> [What you have to do] From the entries below, tally how many lines contain "each" and report only that figure.

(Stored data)
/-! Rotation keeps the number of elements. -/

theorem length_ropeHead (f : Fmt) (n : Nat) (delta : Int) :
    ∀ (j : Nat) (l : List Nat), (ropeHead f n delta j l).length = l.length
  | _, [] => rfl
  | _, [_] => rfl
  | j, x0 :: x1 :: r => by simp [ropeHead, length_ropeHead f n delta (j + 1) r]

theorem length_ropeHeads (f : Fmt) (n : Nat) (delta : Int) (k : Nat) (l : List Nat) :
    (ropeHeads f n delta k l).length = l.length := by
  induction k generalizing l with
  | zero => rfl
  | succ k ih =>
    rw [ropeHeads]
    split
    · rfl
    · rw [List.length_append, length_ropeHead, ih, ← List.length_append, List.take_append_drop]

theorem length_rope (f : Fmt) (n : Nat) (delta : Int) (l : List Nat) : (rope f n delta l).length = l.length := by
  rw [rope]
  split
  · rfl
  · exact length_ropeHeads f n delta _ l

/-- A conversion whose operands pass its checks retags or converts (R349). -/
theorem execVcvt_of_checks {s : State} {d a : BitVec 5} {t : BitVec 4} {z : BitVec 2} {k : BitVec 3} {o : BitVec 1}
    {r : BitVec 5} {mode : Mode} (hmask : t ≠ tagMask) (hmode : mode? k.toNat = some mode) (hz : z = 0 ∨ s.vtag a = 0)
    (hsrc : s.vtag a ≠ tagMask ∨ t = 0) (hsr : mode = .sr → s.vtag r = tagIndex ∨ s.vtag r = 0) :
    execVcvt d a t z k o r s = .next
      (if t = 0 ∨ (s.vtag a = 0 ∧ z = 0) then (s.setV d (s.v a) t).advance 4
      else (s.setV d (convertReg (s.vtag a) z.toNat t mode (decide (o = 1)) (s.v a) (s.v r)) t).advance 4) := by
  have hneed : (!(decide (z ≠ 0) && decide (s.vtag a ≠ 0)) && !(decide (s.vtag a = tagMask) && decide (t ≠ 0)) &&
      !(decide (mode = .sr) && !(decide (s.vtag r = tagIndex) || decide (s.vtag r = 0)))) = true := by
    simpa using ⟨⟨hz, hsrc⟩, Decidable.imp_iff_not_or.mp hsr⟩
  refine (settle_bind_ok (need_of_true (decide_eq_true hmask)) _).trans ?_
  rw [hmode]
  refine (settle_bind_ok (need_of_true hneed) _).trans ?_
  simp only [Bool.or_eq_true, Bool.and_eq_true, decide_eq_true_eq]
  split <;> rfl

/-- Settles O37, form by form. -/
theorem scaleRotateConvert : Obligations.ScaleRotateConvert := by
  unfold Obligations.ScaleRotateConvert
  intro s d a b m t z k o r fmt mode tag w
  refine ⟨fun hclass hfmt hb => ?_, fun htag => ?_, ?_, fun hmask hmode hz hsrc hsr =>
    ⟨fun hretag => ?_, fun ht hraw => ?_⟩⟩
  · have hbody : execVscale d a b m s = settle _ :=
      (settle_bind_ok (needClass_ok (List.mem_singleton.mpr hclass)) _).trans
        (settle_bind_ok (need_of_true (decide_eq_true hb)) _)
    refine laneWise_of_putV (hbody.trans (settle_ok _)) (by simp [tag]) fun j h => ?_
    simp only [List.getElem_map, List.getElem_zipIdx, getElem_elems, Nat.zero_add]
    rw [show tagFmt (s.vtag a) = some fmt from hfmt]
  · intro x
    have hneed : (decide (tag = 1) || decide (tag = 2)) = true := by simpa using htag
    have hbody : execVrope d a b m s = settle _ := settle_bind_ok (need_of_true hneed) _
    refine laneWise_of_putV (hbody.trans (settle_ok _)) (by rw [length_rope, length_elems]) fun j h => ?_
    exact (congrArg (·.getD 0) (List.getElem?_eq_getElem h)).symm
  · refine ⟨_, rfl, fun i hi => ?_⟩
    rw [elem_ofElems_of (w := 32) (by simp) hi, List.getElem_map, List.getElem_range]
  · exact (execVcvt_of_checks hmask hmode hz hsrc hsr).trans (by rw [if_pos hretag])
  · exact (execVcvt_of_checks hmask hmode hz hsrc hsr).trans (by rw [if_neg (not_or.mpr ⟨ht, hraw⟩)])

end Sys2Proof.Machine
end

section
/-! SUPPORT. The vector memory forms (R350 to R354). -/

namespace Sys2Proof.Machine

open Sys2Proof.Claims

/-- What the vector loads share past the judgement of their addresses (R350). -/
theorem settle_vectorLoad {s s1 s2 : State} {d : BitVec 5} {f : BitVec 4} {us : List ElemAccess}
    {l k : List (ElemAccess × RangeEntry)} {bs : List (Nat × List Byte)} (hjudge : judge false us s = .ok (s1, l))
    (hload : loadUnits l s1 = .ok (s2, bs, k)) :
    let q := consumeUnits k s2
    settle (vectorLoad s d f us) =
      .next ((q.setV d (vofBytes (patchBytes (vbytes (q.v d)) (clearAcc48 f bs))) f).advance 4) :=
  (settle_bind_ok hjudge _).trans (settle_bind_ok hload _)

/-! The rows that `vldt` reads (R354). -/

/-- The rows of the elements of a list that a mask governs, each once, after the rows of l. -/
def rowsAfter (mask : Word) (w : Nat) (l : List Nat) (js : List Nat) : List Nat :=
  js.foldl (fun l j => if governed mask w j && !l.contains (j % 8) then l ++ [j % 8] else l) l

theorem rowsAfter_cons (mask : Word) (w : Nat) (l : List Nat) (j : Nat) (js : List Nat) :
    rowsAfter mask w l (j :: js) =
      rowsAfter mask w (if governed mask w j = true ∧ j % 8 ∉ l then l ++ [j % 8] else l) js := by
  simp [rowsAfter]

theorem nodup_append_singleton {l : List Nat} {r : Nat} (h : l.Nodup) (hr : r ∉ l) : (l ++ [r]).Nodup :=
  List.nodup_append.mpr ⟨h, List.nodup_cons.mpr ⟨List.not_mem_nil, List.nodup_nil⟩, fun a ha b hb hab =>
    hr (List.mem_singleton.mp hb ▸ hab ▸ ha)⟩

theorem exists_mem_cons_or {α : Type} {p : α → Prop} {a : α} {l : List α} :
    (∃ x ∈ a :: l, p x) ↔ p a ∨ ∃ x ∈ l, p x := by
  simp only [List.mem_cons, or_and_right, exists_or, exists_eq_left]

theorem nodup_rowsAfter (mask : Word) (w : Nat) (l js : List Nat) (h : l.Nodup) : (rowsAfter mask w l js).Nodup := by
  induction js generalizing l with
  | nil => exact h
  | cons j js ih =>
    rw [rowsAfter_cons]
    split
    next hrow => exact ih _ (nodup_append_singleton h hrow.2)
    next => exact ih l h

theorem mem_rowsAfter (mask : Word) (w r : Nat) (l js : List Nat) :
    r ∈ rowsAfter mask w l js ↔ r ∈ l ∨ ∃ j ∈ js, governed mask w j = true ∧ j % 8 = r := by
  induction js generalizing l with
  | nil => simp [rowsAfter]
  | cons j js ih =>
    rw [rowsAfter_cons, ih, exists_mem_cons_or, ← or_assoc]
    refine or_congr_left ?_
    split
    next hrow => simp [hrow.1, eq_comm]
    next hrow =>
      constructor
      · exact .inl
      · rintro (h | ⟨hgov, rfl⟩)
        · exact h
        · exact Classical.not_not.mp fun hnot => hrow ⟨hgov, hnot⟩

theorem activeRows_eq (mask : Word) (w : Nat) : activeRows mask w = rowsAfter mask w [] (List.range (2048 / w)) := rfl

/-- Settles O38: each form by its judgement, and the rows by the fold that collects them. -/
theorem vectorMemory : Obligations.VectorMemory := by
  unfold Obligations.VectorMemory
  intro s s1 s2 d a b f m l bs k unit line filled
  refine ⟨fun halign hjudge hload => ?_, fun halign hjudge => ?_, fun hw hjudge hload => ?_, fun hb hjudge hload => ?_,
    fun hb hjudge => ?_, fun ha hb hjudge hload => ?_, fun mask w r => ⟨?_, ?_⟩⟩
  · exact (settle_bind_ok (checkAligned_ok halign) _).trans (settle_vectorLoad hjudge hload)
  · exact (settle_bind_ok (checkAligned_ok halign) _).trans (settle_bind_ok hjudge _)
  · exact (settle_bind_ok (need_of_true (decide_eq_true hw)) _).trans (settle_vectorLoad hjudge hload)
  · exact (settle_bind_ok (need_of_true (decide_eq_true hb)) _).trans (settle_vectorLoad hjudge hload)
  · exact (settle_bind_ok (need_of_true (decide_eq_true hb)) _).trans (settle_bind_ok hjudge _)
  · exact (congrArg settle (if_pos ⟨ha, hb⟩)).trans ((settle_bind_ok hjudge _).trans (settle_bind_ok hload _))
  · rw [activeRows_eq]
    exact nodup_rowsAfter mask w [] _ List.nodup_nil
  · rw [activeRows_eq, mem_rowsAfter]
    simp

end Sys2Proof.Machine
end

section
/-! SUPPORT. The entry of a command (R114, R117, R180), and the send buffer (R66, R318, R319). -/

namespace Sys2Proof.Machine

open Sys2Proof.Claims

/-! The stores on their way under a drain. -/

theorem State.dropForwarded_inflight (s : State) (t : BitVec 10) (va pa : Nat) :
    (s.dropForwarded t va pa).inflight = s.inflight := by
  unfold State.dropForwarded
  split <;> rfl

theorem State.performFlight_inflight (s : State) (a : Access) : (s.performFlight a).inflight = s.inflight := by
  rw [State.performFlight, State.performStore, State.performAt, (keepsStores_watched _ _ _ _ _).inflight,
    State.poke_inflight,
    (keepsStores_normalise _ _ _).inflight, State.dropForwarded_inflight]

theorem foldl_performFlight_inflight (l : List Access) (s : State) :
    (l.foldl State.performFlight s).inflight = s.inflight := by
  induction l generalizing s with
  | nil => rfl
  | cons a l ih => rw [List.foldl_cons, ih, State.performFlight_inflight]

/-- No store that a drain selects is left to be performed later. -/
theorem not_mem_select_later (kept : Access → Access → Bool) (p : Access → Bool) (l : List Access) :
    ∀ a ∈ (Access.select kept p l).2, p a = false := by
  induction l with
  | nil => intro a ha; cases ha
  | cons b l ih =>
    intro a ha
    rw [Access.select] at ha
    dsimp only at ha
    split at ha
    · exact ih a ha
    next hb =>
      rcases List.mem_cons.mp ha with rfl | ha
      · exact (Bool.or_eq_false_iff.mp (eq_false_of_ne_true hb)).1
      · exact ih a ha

* * *

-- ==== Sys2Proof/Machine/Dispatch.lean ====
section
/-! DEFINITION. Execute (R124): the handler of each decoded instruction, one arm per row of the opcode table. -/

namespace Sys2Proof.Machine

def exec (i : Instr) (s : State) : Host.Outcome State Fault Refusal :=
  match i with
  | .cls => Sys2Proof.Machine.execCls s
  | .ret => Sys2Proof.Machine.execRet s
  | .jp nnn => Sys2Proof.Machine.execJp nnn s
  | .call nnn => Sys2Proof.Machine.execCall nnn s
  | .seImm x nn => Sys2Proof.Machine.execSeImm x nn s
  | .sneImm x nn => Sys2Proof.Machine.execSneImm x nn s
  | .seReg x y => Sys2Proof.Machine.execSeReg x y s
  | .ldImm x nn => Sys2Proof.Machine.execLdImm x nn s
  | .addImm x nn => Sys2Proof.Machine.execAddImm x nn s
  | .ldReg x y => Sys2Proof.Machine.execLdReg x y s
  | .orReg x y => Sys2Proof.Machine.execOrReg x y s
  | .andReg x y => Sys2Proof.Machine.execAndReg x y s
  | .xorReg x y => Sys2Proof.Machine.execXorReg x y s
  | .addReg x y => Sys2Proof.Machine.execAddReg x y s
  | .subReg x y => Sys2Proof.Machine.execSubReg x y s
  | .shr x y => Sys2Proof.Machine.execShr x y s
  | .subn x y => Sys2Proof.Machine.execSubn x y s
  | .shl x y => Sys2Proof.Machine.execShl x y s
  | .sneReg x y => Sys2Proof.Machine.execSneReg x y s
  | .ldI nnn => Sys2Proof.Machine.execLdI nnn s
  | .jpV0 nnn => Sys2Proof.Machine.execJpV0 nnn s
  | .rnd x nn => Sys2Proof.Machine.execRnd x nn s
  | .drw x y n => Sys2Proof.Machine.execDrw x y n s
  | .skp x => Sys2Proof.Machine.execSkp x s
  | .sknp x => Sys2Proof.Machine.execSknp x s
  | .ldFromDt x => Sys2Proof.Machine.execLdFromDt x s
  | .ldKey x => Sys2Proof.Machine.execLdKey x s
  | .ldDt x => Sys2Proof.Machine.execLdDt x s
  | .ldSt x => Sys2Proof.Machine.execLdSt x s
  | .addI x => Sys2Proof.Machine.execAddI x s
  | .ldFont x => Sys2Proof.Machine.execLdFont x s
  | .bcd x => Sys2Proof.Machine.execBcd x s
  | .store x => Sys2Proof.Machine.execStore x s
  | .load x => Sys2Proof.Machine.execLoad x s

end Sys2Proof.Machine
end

> [Solution for this problem] 3